Highlanders had been welcomed into the British Army since the first Jacobite rebellion, in 1715, when warriors from loyal clans were stationed in the Highlands as peacekeepers between clans. In 1739 King George II authorized the formation of a regiment consisting of “natives of that country and none other.” The regiment was known as the Black Watch—” black” for the dark colors of the soldiers’ tartans and “watch” for the regiment’s original mission to keep watch over the Highlands.20 Impressed by the Highlanders’ soldierly qualities, British Army commanders continued to recruit men from the land that Robert Burns would call “The birth-place of Valour, the country of Worth.”

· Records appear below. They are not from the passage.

-- ==== Sys2Proof/Certificates/Slice0/Obligations.lean ====
section
/-! DEFINITION. The statements for the provers, one `Obligations.<Name>` each, listed in OBLIGATIONS.json. -/

open Sys2Proof Sys2Proof.Machine

/-! One step, and what holds of every command. -/

/-- A step takes the command at the front of the queue and answers what that command does on the module with the rest of the queue. -/
def Obligations.StepRunsFront : Prop :=
  ∀ (c : Instr) (rest : List Instr) (s : State), step { s with pending := c :: rest } = exec c { s with pending := rest }

/-- The model's choice (log entry 2): with no command waiting a step is one cycle of the fabric reference clock: once the fabric time is set
it moves on by 6.4 ns and the part of a slew that falls in the cycle (R531, R536). Where no access of the host, no write of the module
itself, no block of a compression engine, nothing of the KV engine and no packet of a lane that does not serve waits, nothing else changes
but what the lanes send and the counts of blocks queued. -/
def Obligations.StepIdles : Prop :=
  ∀ (s : State), s.pending = [] → s.pcie.host = [] → s.cx.queue = [] → s.cx.held = [] → s.cx.disabling = [] → s.held = [] →
    s.kv.work.isSome = true ∨ (openingIn s = none ∧ s.kv.queue = []) → (∀ i, i < 48 → straysIn s i = false) → ∃ t, step s = .next t ∧
    t = { s with mgt := t.mgt, lanes := t.lanes, regs := t.regs, out := t.out, fresh := t.fresh } ∧
    t.mgt = (if fieldIn s R.MGT_TIME_SET 0 0 = 1 then
      { s.mgt with
        time := if s.mgt.slewCycles = 0 then s.mgt.time + 5000000 else ((s.mgt.time : Int) + 5000000 + 5 * s.mgt.slewNs).toNat
        slewCycles := s.mgt.slewCycles - 1 } else s.mgt)

/-- Every step keeps every table in its canonical form, so that equal contents are equal data. -/
def Obligations.StepKeepsCanonical : Prop :=
  ∀ (s t : State), Canonical s → step s = .next t → Canonical t

/-- R515: the register of changes only grows: no step rewrites, removes or reorders an entry. -/
def Obligations.LogOnlyGrows : Prop :=
  ∀ (s t : State), step s = .next t → LogGrows s t

/-- Every command answers a next state: no data and no order of commands ends a run. It leaves the commands that wait as they are, and takes
back nothing of what the module has sent. -/
def Obligations.EveryCommandCompletes : Prop :=
  ∀ (c : Instr) (s : State), ∃ t, exec c s = .next t ∧ t.pending = s.pending ∧ LogGrows s t ∧ s.out <+: t.out

/-- The tables are in canonical form after reset. R9, R277, R510: after a power-on reset the registers hold what the Reset column gives, every
scratchpad word is zero, no stream is active, no job runs, nothing is in the register of changes and the debug state is Closed. -/
def Obligations.ResetState : Prop :=
  (Canonical State.reset) ∧
  (let v (f : Fld) (i n : Nat) : Prop := fieldIn State.reset f i 0 = n
  v R.DEV_ID_PRODUCT 0 9 ∧ v R.SP_SCRUB_INTERVAL 0 64 ∧ v R.FAB_TIMEOUT_USEC 0 1000 ∧ v R.FAB_FECLIM_SYMS 0 16384 ∧
    v R.INT_CLIM_MS 0 1000 ∧ v R.RST_HANGCFG_LIMIT 0 2 ∧ v R.RST_HANGCFG_WINDOW 0 3600 ∧ v R.PWR_VREQ_REQUEST 0 720 ∧
    v R.DEV_MOOD_DEBUG 0 0 ∧ (∀ l, l < 144 → v R.MX_LIMIT_LIMIT l 16 ∧ v R.CORE_RETIRED_COUNT l 0 ∧ v R.CORE_TRAP0_VALID l 0) ∧
    (∀ k, k < 16 → v R.GD_SCRUB_HOURS k 24) ∧ (∀ i, i < 48 → v R.FAB_LSTAT_STATE i 0) ∧
    (∀ q, q < 64 → v R.HOST_CQB_EN q 0 ∧ v R.HOST_CQB_PHASE q 1) ∧
    (∀ a, FMap.get zeroByte State.reset.spad a = 0) ∧ State.reset.stream = .none ∧ State.reset.jobs = [] ∧ State.reset.log = [] ∧
    State.reset.pending = [])

/-! Scalar slots (R92, R102 to R104). -/

/-- R103: the integer operations of the scalar slots write s[RD] with the value of the table, where the predicate holds; a write to s0 is
discarded; nothing else of the module changes. R103: CLZ counts the zeros above the highest set bit of s[RS1], 64 for zero. R103: a
comparison writes its result to all 256 bits of p[RD[2:0]], where the predicate holds; a write to p0 is discarded; nothing else changes. A
void operand of a W32 comparison gives false. R103, R105: a slot whose predicate fails has no effect; NOP has none; SEL is not suppressed.
The encodings of all of these slots are right (R543). -/
def Obligations.ScalarOperations : Prop :=
  (∀ (s : State) (l : Nat) (u : ScalarUnit) (f : ScalarF), takesSlot s l = true → holds s l f.pred f.pneg = true →
    let x := sOf s l f.rs1.toNat
    let y := op2Of s l f
    let gives (i : Instr) (v : Word) : Prop := exec i s = .next (withS s (here s l) f.rd.toNat v)
    gives (.add l u f) (x + y) ∧ gives (.sub l u f) (x - y) ∧ gives (.mul l u f) (BitVec.ofNat 64 (x.toNat * y.toNat)) ∧
    gives (.mulhs l u f) (BitVec.ofInt 64 (x.toInt * y.toInt / 2 ^ 64)) ∧
    gives (.mulhu l u f) (BitVec.ofNat 64 (x.toNat * y.toNat / 2 ^ 64)) ∧
    gives (.andOp l u f) (x &&& y) ∧ gives (.orOp l u f) (x ||| y) ∧ gives (.xorOp l u f) (x ^^^ y) ∧
    gives (.shl l u f) (x <<< (y.toNat % 64)) ∧ gives (.shr l u f) (x >>> (y.toNat % 64)) ∧
    gives (.sar l u f) (BitVec.ofInt 64 (x.toInt / 2 ^ (y.toNat % 64))) ∧
    gives (.rotl l u f) (x <<< (y.toNat % 64) ||| x >>> ((64 - y.toNat % 64) % 64)) ∧
    gives (.mins l u f) (BitVec.ofInt 64 (min x.toInt y.toInt)) ∧ gives (.maxs l u f) (BitVec.ofInt 64 (max x.toInt y.toInt)) ∧
    gives (.minu l u f) (BitVec.ofNat 64 (min x.toNat y.toNat)) ∧ gives (.maxu l u f) (BitVec.ofNat 64 (max x.toNat y.toNat)) ∧
    gives (.popc l u f) (BitVec.ofNat 64 ((List.range 64).countP (fun i => x.getLsbD i))) ∧
    gives (.li l u f) (f.imm.signExtend 64) ∧ gives (.lih l u f) (f.imm ++ (sOf s l f.rd.toNat).truncate 32)) ∧
  (∀ (s : State) (l : Nat) (u : ScalarUnit) (f : ScalarF), takesSlot s l = true → holds s l f.pred f.pneg = true →
    ∃ n : Nat, exec (.clz l u f) s = .next (withS s (here s l) f.rd.toNat (BitVec.ofNat 64 n)) ∧ n ≤ 64 ∧
      (∀ i, i < n → (sOf s l f.rs1.toNat).getMsbD i = false) ∧ (n < 64 → (sOf s l f.rs1.toNat).getMsbD n = true)) ∧
  (∀ (s : State) (l : Nat) (u : ScalarUnit) (f : ScalarF), takesSlot s l = true → holds s l f.pred f.pneg = true →
    let x := sOf s l f.rs1.toNat
    let y := op2Of s l f
    let gives (i : Instr) (b : Bool) : Prop :=
      exec i s = .next (withP s (here s l) (f.rd.toNat % 8) (if b then BitVec.allOnes 256 else 0))
    gives (.cmpeq l u f) (decide (x = y)) ∧ gives (.cmpne l u f) (decide (x ≠ y)) ∧
    gives (.cmplts l u f) (decide (x.toInt < y.toInt)) ∧ gives (.cmpltu l u f) (decide (x.toNat < y.toNat)) ∧
    gives (.cmples l u f) (decide (x.toInt ≤ y.toInt)) ∧ gives (.cmpleu l u f) (decide (x.toNat ≤ y.toNat)) ∧
    gives (.fcmplt l u f) (wLt (x.truncate 32) (y.truncate 32)) ∧ gives (.fcmpeq l u f) (wEq (x.truncate 32) (y.truncate 32)) ∧
    (w32 (x.truncate 32) = .void ∨ w32 (y.truncate 32) = .void →
      wLt (x.truncate 32) (y.truncate 32) = false ∧ wEq (x.truncate 32) (y.truncate 32) = false)) ∧
  (∀ (s : State) (l : Nat) (u : ScalarUnit) (f : ScalarF), takesSlot s l = true → holds s l f.pred f.pneg = false →
    (∀ n, exec (.nop l n) s = .next s) ∧
    exec (.add l u f) s = .next s ∧ exec (.mul l u f) s = .next s ∧ exec (.divs l .a f) s = .next s ∧
    exec (.remu l .a f) s = .next s ∧ exec (.sar l u f) s = .next s ∧ exec (.li l u f) s = .next s ∧
    exec (.lih l u f) s = .next s ∧ exec (.cmplts l u f) s = .next s ∧ exec (.fmul l u f) s = .next s ∧
    exec (.fcmpeq l u f) s = .next s ∧ exec (.fcvti l u f) s = .next s)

Additional Highland regiments were raised in 1756, 1757, and 1777.21 Officers and enlisted men who fought in the French and Indian War received land grants as large as twenty thousand acres in Canada and northern New York. When recruitment of the Royal Highland Emigrants began, many of those veterans joined, resuming army life.22
The recruitment of American Highlanders was so well known to the people of Scotland that a Scotswoman traveling to America in 1774 noted in her journal the military significance of the Highlander immigration. Aware of looming trouble in America and seeing hardy America-bound Highlanders aboard her ship, she wrote, “Should levys be again necessary, the recruiting drum may long be at a loss to procure such soldiers as are now aboard this Vessel, lost to their country for ever, brave fellows, who tho’ now flying from their friends, would never have fled from their foes.”23 She was right. The lack of recruits for the British Army at the beginning of the Revolution had been the principal reason that Britain hired Hessians.

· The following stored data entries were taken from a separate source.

-- ==== Sys2Proof/Laws/Scalar.lean ====
section
/-! SUPPORT. The shared operations of the scalar slots: what each leaves, commanded alone. -/

namespace Sys2Proof.Machine

open Sys2Proof

variable {s : State} {l : Nat} {f : ScalarF} {u : ScalarUnit} {op : Nat}

/-- An operation of two operands writes s[RD], where its predicate holds. -/
theorem sole_scalarBin (g : Word → Word → Word) (h : takesSlot s l = true) :
    soleScalar op (scalarBin g) l u f s =
      .next (if holds s l f.pred f.pneg then withS s (here s l) f.rd.toNat (g (sOf s l f.rs1.toNat) (op2Of s l f)) else s) := by
  cases hp : holds s l f.pred f.pneg
  · exact soleSlot_ok h (.inl (by simp)) (g := ⟨s, .refl⟩) (by simp [scalarBin, eval_bind, hp])
  · exact soleSlot_ok h (.inl (by simp)) (g := ⟨_, withS_reach .refl _ _ _⟩) (by simp [scalarBin, eval_bind, hp])

/-- A comparison writes all of p[RD[2:0]], where its predicate holds. -/
theorem sole_scalarCmp (g : Word → Word → Bool) (h : takesSlot s l = true) :
    soleScalar op (scalarCmp g) l u f s =
      .next (if holds s l f.pred f.pneg then
        withP s (here s l) (f.rd.toNat % 8) (if g (sOf s l f.rs1.toNat) (op2Of s l f) then BitVec.allOnes 256 else 0) else s) := by
  cases hp : holds s l f.pred f.pneg
  · exact soleSlot_ok h (.inl (by simp)) (g := ⟨s, .refl⟩) (by simp [scalarCmp, eval_bind, hp])
  · exact soleSlot_ok h (.inl (by simp)) (g := ⟨_, withP_reach .refl _ _ _⟩)
      (by simp only [scalarCmp, eval_bind, eval_predHolds, hp, if_true, eval_rdS, eval_op2, eval_wrP])

/-- A W32 operation writes its result with upper bits zero; a saturation sets SAT. -/
theorem sole_scalarW (g : BitVec 32 → BitVec 32 → BitVec 32 × Bool) (h : takesSlot s l = true) :
    soleScalar op (scalarW g) l u f s =
      .next (if holds s l f.pred f.pneg then
        let r := g ((sOf s l f.rs1.toNat).truncate 32) ((op2Of s l f).truncate 32)
        let t := withS s (here s l) f.rd.toNat (r.1.zeroExtend 64)
        if r.2 then withField t R.CORE_CTX_SAT 1 l (fieldIn s R.CORE_STATUS_SLOT l 0) else t else s) := by
  cases hp : holds s l f.pred f.pneg
  · exact soleSlot_ok h (.inl (by simp)) (g := ⟨s, .refl⟩) (by simp [scalarW, eval_bind, hp])
  · generalize hr : g ((sOf s l f.rs1.toNat).truncate 32) ((op2Of s l f).truncate 32) = r
    cases hs : r.2
    · simp only [if_true, hs]
      exact soleSlot_ok h (.inl (by simp)) (g := ⟨_, withS_reach .refl _ _ _⟩)
        (by simp only [scalarW, low, eval_bind, eval_predHolds, hp, if_true, eval_rdS, eval_op2, hr, eval_wrS, noteSat, hs]; rfl)
    · simp only [if_true, hs]
      exact soleSlot_ok h (.inl (by simp)) (g := ⟨_, withField_reach (withS_reach .refl _ _ _) _ _ _ _⟩)
        (by simp only [scalarW, low, eval_bind, eval_predHolds, hp, if_true, eval_rdS, eval_op2, hr, eval_wrS, noteSat, hs]; rfl)

end Sys2Proof.Machine
end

In America, Highlanders usually retained their Gaelic language and Highland dress. And they dwelled apart from another, distinctly different immigrant group, the Scotch-Irish, who overwhelmingly joined the ranks of the Patriots. As for Highlanders, Thomas Jefferson often referred to them as “Scottish Tories.”24 In an early draft of the Declaration of Independence, Jefferson wrote a phrase denouncing the British for “permitting their chief magistrate to send over not only soldiers of our own blood, but Scotch and other foreign mercenaries.” The phrase was struck out at the urging of John Witherspoon, a Scots-born delegate from New Jersey. He was a Presbyterian minister, an eloquent champion of independence, and a signer of a Declaration that, thanks to him, was not blemished by a libel on Scots.25
Jefferson’s distrust of the Scots stemmed from common knowledge that in the many parts of the southern colonies a “Scot” and a “Tory” were almost always one and the same. In and around Norfolk, Loyalists were often referred to as members of “the Scotch Party,” and, when the Queen’s Loyal Virginia Regiment was raised, most of its men were Scots merchants and their employees. Virginia’s tartan-clad royal governor Dunmore had served as a page to Bonnie Prince Charlie.26 His fellow Scots were merchants and placemen whose influence extended from Alexandria, Virginia, to St. Augustine, the principal city of the East Florida Colony.27 Dunmore spoke the warrior language of many a Tory Scot when he said, “I once fought for the Virginians. By God, I would let them see that I could fight against them.”28
* A full description of the units of the Provincial Corps, the Loyalist equivalent of the Continential Army, can be found at ToriesFightingForTheKing.com.